Collected data

++++

/-! ### State.putSt -/

@[simp] theorem State.putSt_pending (s : State) (f : Fld) (i x : Nat) : (s.putSt f i x).pending = s.pending := rfl
@[simp] theorem State.putSt_live (s : State) (f : Fld) (i x : Nat) : (s.putSt f i x).live = s.live := rfl
@[simp] theorem State.putSt_hostMem (s : State) (f : Fld) (i x : Nat) : (s.putSt f i x).hostMem = s.hostMem := rfl
@[simp] theorem State.putSt_out (s : State) (f : Fld) (i x : Nat) : (s.putSt f i x).out = s.out := rfl
@[simp] theorem State.putSt_free (s : State) (f : Fld) (i x : Nat) : (s.putSt f i x).free = s.free := rfl
@[simp] theorem State.putSt_sys (s : State) (f : Fld) (i x : Nat) : (s.putSt f i x).sys = s.sys := rfl
@[simp] theorem State.putSt_time (s : State) (f : Fld) (i x : Nat) : (s.putSt f i x).time = s.time := rfl
@[simp] theorem State.putSt_log (s : State) (f : Fld) (i x : Nat) : (s.putSt f i x).log = s.log := rfl
@[simp] theorem State.putSt_flash (s : State) (f : Fld) (i x : Nat) : (s.putSt f i x).flash = s.flash := rfl
@[simp] theorem State.putSt_flt (s : State) (f : Fld) (i x : Nat) : (s.putSt f i x).flt = s.flt := rfl
@[simp] theorem State.putSt_pace (s : State) (f : Fld) (i x : Nat) : (s.putSt f i x).pace = s.pace := rfl
@[simp] theorem State.putSt_lanes (s : State) (f : Fld) (i x : Nat) : (s.putSt f i x).lanes = s.lanes := rfl
@[simp] theorem State.putSt_ports (s : State) (f : Fld) (i x : Nat) : (s.putSt f i x).ports = s.ports := rfl
@[simp] theorem State.putSt_host (s : State) (f : Fld) (i x : Nat) : (s.putSt f i x).host = s.host := rfl
@[simp] theorem State.putSt_tab (s : State) (f : Fld) (i x : Nat) : (s.putSt f i x).tab = s.tab := rfl
@[simp] theorem State.putSt_ver (s : State) (f : Fld) (i x : Nat) : (s.putSt f i x).ver = s.ver := rfl
@[simp] theorem State.putSt_frames (s : State) (f : Fld) (i x : Nat) : (s.putSt f i x).frames = s.frames := rfl
@[simp] theorem State.putSt_nextFrame (s : State) (f : Fld) (i x : Nat) : (s.putSt f i x).nextFrame = s.nextFrame := rfl
@[simp] theorem State.putSt_lastPen (s : State) (f : Fld) (i x : Nat) : (s.putSt f i x).lastPen = s.lastPen := rfl
@[simp] theorem State.putSt_fold (s : State) (f : Fld) (i x : Nat) : (s.putSt f i x).fold = s.fold := rfl
@[simp] theorem State.putSt_sched (s : State) (f : Fld) (i x : Nat) : (s.putSt f i x).sched = s.sched := rfl
@[simp] theorem State.putSt_perf (s : State) (f : Fld) (i x : Nat) : (s.putSt f i x).perf = s.perf := rfl
@[simp] theorem State.putSt_telem (s : State) (f : Fld) (i x : Nat) : (s.putSt f i x).telem = s.telem := rfl
@[simp] theorem State.putSt_flock (s : State) (f : Fld) (i x : Nat) : (s.putSt f i x).flock = s.flock := rfl
@[simp] theorem State.putSt_crook (s : State) (f : Fld) (i x : Nat) : (s.putSt f i x).crook = s.crook := rfl
@[simp] theorem State.putSt_mgmt (s : State) (f : Fld) (i x : Nat) : (s.putSt f i x).mgmt = s.mgmt := rfl
@[simp] theorem State.putSt_muster (s : State) (f : Fld) (i x : Nat) : (s.putSt f i x).muster = s.muster := rfl

/-! ### State.addSat -/

@[simp] theorem State.addSat_pending (s : State) (f : Fld) (i n : Nat) : (s.addSat f i n).pending = s.pending := rfl
@[simp] theorem State.addSat_staged (s : State) (f : Fld) (i n : Nat) : (s.addSat f i n).staged = s.staged := rfl
@[simp] theorem State.addSat_hostMem (s : State) (f : Fld) (i n : Nat) : (s.addSat f i n).hostMem = s.hostMem := rfl
@[simp] theorem State.addSat_out (s : State) (f : Fld) (i n : Nat) : (s.addSat f i n).out = s.out := rfl
@[simp] theorem State.addSat_free (s : State) (f : Fld) (i n : Nat) : (s.addSat f i n).free = s.free := rfl
@[simp] theorem State.addSat_sys (s : State) (f : Fld) (i n : Nat) : (s.addSat f i n).sys = s.sys := rfl
@[simp] theorem State.addSat_time (s : State) (f : Fld) (i n : Nat) : (s.addSat f i n).time = s.time := rfl
@[simp] theorem State.addSat_log (s : State) (f : Fld) (i n : Nat) : (s.addSat f i n).log = s.log := rfl
@[simp] theorem State.addSat_flash (s : State) (f : Fld) (i n : Nat) : (s.addSat f i n).flash = s.flash := rfl
@[simp] theorem State.addSat_flt (s : State) (f : Fld) (i n : Nat) : (s.addSat f i n).flt = s.flt := rfl
@[simp] theorem State.addSat_pace (s : State) (f : Fld) (i n : Nat) : (s.addSat f i n).pace = s.pace := rfl
@[simp] theorem State.addSat_lanes (s : State) (f : Fld) (i n : Nat) : (s.addSat f i n).lanes = s.lanes := rfl
@[simp] theorem State.addSat_ports (s : State) (f : Fld) (i n : Nat) : (s.addSat f i n).ports = s.ports := rfl
@[simp] theorem State.addSat_host (s : State) (f : Fld) (i n : Nat) : (s.addSat f i n).host = s.host := rfl
@[simp] theorem State.addSat_tab (s : State) (f : Fld) (i n : Nat) : (s.addSat f i n).tab = s.tab := rfl
@[simp] theorem State.addSat_ver (s : State) (f : Fld) (i n : Nat) : (s.addSat f i n).ver = s.ver := rfl
@[simp] theorem State.addSat_frames (s : State) (f : Fld) (i n : Nat) : (s.addSat f i n).frames = s.frames := rfl
@[simp] theorem State.addSat_nextFrame (s : State) (f : Fld) (i n : Nat) : (s.addSat f i n).nextFrame = s.nextFrame := rfl
@[simp] theorem State.addSat_lastPen (s : State) (f : Fld) (i n : Nat) : (s.addSat f i n).lastPen = s.lastPen := rfl
@[simp] theorem State.addSat_fold (s : State) (f : Fld) (i n : Nat) : (s.addSat f i n).fold = s.fold := rfl
@[simp] theorem State.addSat_sched (s : State) (f : Fld) (i n : Nat) : (s.addSat f i n).sched = s.sched := rfl
@[simp] theorem State.addSat_perf (s : State) (f : Fld) (i n : Nat) : (s.addSat f i n).perf = s.perf := rfl
@[simp] theorem State.addSat_telem (s : State) (f : Fld) (i n : Nat) : (s.addSat f i n).telem = s.telem := rfl
@[simp] theorem State.addSat_flock (s : State) (f : Fld) (i n : Nat) : (s.addSat f i n).flock = s.flock := rfl
@[simp] theorem State.addSat_crook (s : State) (f : Fld) (i n : Nat) : (s.addSat f i n).crook = s.crook := rfl
@[simp] theorem State.addSat_mgmt (s : State) (f : Fld) (i n : Nat) : (s.addSat f i n).mgmt = s.mgmt := rfl
@[simp] theorem State.addSat_muster (s : State) (f : Fld) (i n : Nat) : (s.addSat f i n).muster = s.muster := rfl

/-! ### State.inc -/

@[simp] theorem State.inc_pending (s : State) (f : Fld) (i : Nat) : (s.inc f i).pending = s.pending := rfl
@[simp] theorem State.inc_staged (s : State) (f : Fld) (i : Nat) : (s.inc f i).staged = s.staged := rfl
@[simp] theorem State.inc_hostMem (s : State) (f : Fld) (i : Nat) : (s.inc f i).hostMem = s.hostMem := rfl
@[simp] theorem State.inc_out (s : State) (f : Fld) (i : Nat) : (s.inc f i).out = s.out := rfl
@[simp] theorem State.inc_free (s : State) (f : Fld) (i : Nat) : (s.inc f i).free = s.free := rfl
@[simp] theorem State.inc_sys (s : State) (f : Fld) (i : Nat) : (s.inc f i).sys = s.sys := rfl
@[simp] theorem State.inc_time (s : State) (f : Fld) (i : Nat) : (s.inc f i).time = s.time := rfl
@[simp] theorem State.inc_log (s : State) (f : Fld) (i : Nat) : (s.inc f i).log = s.log := rfl
@[simp] theorem State.inc_flash (s : State) (f : Fld) (i : Nat) : (s.inc f i).flash = s.flash := rfl
@[simp] theorem State.inc_flt (s : State) (f : Fld) (i : Nat) : (s.inc f i).flt = s.flt := rfl
@[simp] theorem State.inc_pace (s : State) (f : Fld) (i : Nat) : (s.inc f i).pace = s.pace := rfl
@[simp] theorem State.inc_lanes (s : State) (f : Fld) (i : Nat) : (s.inc f i).lanes = s.lanes := rfl
@[simp] theorem State.inc_ports (s : State) (f : Fld) (i : Nat) : (s.inc f i).ports = s.ports := rfl
@[simp] theorem State.inc_host (s : State) (f : Fld) (i : Nat) : (s.inc f i).host = s.host := rfl
@[simp] theorem State.inc_tab (s : State) (f : Fld) (i : Nat) : (s.inc f i).tab = s.tab := rfl
@[simp] theorem State.inc_ver (s : State) (f : Fld) (i : Nat) : (s.inc f i).ver = s.ver := rfl
@[simp] theorem State.inc_frames (s : State) (f : Fld) (i : Nat) : (s.inc f i).frames = s.frames := rfl
@[simp] theorem State.inc_nextFrame (s : State) (f : Fld) (i : Nat) : (s.inc f i).nextFrame = s.nextFrame := rfl
@[simp] theorem State.inc_lastPen (s : State) (f : Fld) (i : Nat) : (s.inc f i).lastPen = s.lastPen := rfl
@[simp] theorem State.inc_fold (s : State) (f : Fld) (i : Nat) : (s.inc f i).fold = s.fold := rfl
@[simp] theorem State.inc_sched (s : State) (f : Fld) (i : Nat) : (s.inc f i).sched = s.sched := rfl
@[simp] theorem State.inc_perf (s : State) (f : Fld) (i : Nat) : (s.inc f i).perf = s.perf := rfl
@[simp] theorem State.inc_telem (s : State) (f : Fld) (i : Nat) : (s.inc f i).telem = s.telem := rfl
@[simp] theorem State.inc_flock (s : State) (f : Fld) (i : Nat) : (s.inc f i).flock = s.flock := rfl
@[simp] theorem State.inc_crook (s : State) (f : Fld) (i : Nat) : (s.inc f i).crook = s.crook := rfl
@[simp] theorem State.inc_mgmt (s : State) (f : Fld) (i : Nat) : (s.inc f i).mgmt = s.mgmt := rfl
@[simp] theorem State.inc_muster (s : State) (f : Fld) (i : Nat) : (s.inc f i).muster = s.muster := rfl

/-! ### State.addWrap -/

@[simp] theorem State.addWrap_pending (s : State) (f : Fld) (i n : Nat) : (s.addWrap f i n).pending = s.pending := rfl
@[simp] theorem State.addWrap_staged (s : State) (f : Fld) (i n : Nat) : (s.addWrap f i n).staged = s.staged := rfl
@[simp] theorem State.addWrap_hostMem (s : State) (f : Fld) (i n : Nat) : (s.addWrap f i n).hostMem = s.hostMem := rfl
@[simp] theorem State.addWrap_out (s : State) (f : Fld) (i n : Nat) : (s.addWrap f i n).out = s.out := rfl
@[simp] theorem State.addWrap_free (s : State) (f : Fld) (i n : Nat) : (s.addWrap f i n).free = s.free := rfl
@[simp] theorem State.addWrap_sys (s : State) (f : Fld) (i n : Nat) : (s.addWrap f i n).sys = s.sys := rfl
@[simp] theorem State.addWrap_time (s : State) (f : Fld) (i n : Nat) : (s.addWrap f i n).time = s.time := rfl
@[simp] theorem State.addWrap_log (s : State) (f : Fld) (i n : Nat) : (s.addWrap f i n).log = s.log := rfl
@[simp] theorem State.addWrap_flash (s : State) (f : Fld) (i n : Nat) : (s.addWrap f i n).flash = s.flash := rfl
@[simp] theorem State.addWrap_flt (s : State) (f : Fld) (i n : Nat) : (s.addWrap f i n).flt = s.flt := rfl
@[simp] theorem State.addWrap_pace (s : State) (f : Fld) (i n : Nat) : (s.addWrap f i n).pace = s.pace := rfl
@[simp] theorem State.addWrap_lanes (s : State) (f : Fld) (i n : Nat) : (s.addWrap f i n).lanes = s.lanes := rfl
@[simp] theorem State.addWrap_ports (s : State) (f : Fld) (i n : Nat) : (s.addWrap f i n).ports = s.ports := rfl
@[simp] theorem State.addWrap_host (s : State) (f : Fld) (i n : Nat) : (s.addWrap f i n).host = s.host := rfl
@[simp] theorem State.addWrap_tab (s : State) (f : Fld) (i n : Nat) : (s.addWrap f i n).tab = s.tab := rfl
@[simp] theorem State.addWrap_ver (s : State) (f : Fld) (i n : Nat) : (s.addWrap f i n).ver = s.ver := rfl
@[simp] theorem State.addWrap_frames (s : State) (f : Fld) (i n : Nat) : (s.addWrap f i n).frames = s.frames := rfl
@[simp] theorem State.addWrap_nextFrame (s : State) (f : Fld) (i n : Nat) : (s.addWrap f i n).nextFrame = s.nextFrame := rfl
@[simp] theorem State.addWrap_lastPen (s : State) (f : Fld) (i n : Nat) : (s.addWrap f i n).lastPen = s.lastPen := rfl
@[simp] theorem State.addWrap_fold (s : State) (f : Fld) (i n : Nat) : (s.addWrap f i n).fold = s.fold := rfl
@[simp] theorem State.addWrap_sched (s : State) (f : Fld) (i n : Nat) : (s.addWrap f i n).sched = s.sched := rfl
@[simp] theorem State.addWrap_perf (s : State) (f : Fld) (i n : Nat) : (s.addWrap f i n).perf = s.perf := rfl
@[simp] theorem State.addWrap_telem (s : State) (f : Fld) (i n : Nat) : (s.addWrap f i n).telem = s.telem := rfl
@[simp] theorem State.addWrap_flock (s : State) (f : Fld) (i n : Nat) : (s.addWrap f i n).flock = s.flock := rfl
@[simp] theorem State.addWrap_crook (s : State) (f : Fld) (i n : Nat) : (s.addWrap f i n).crook = s.crook := rfl
@[simp] theorem State.addWrap_mgmt (s : State) (f : Fld) (i n : Nat) : (s.addWrap f i n).mgmt = s.mgmt := rfl
@[simp] theorem State.addWrap_muster (s : State) (f : Fld) (i n : Nat) : (s.addWrap f i n).muster = s.muster := rfl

++++

* **What you are asked to do**: Return each line among the entries that holds the word "flock".

* **Answer to this problem**:
@[simp] theorem State.putSt_flock (s : State) (f : Fld) (i x : Nat) : (s.putSt f i x).flock = s.flock := rfl
@[simp] theorem State.addSat_flock (s : State) (f : Fld) (i n : Nat) : (s.addSat f i n).flock = s.flock := rfl
@[simp] theorem State.inc_flock (s : State) (f : Fld) (i : Nat) : (s.inc f i).flock = s.flock := rfl
@[simp] theorem State.addWrap_flock (s : State) (f : Fld) (i n : Nat) : (s.addWrap f i n).flock = s.flock := rfl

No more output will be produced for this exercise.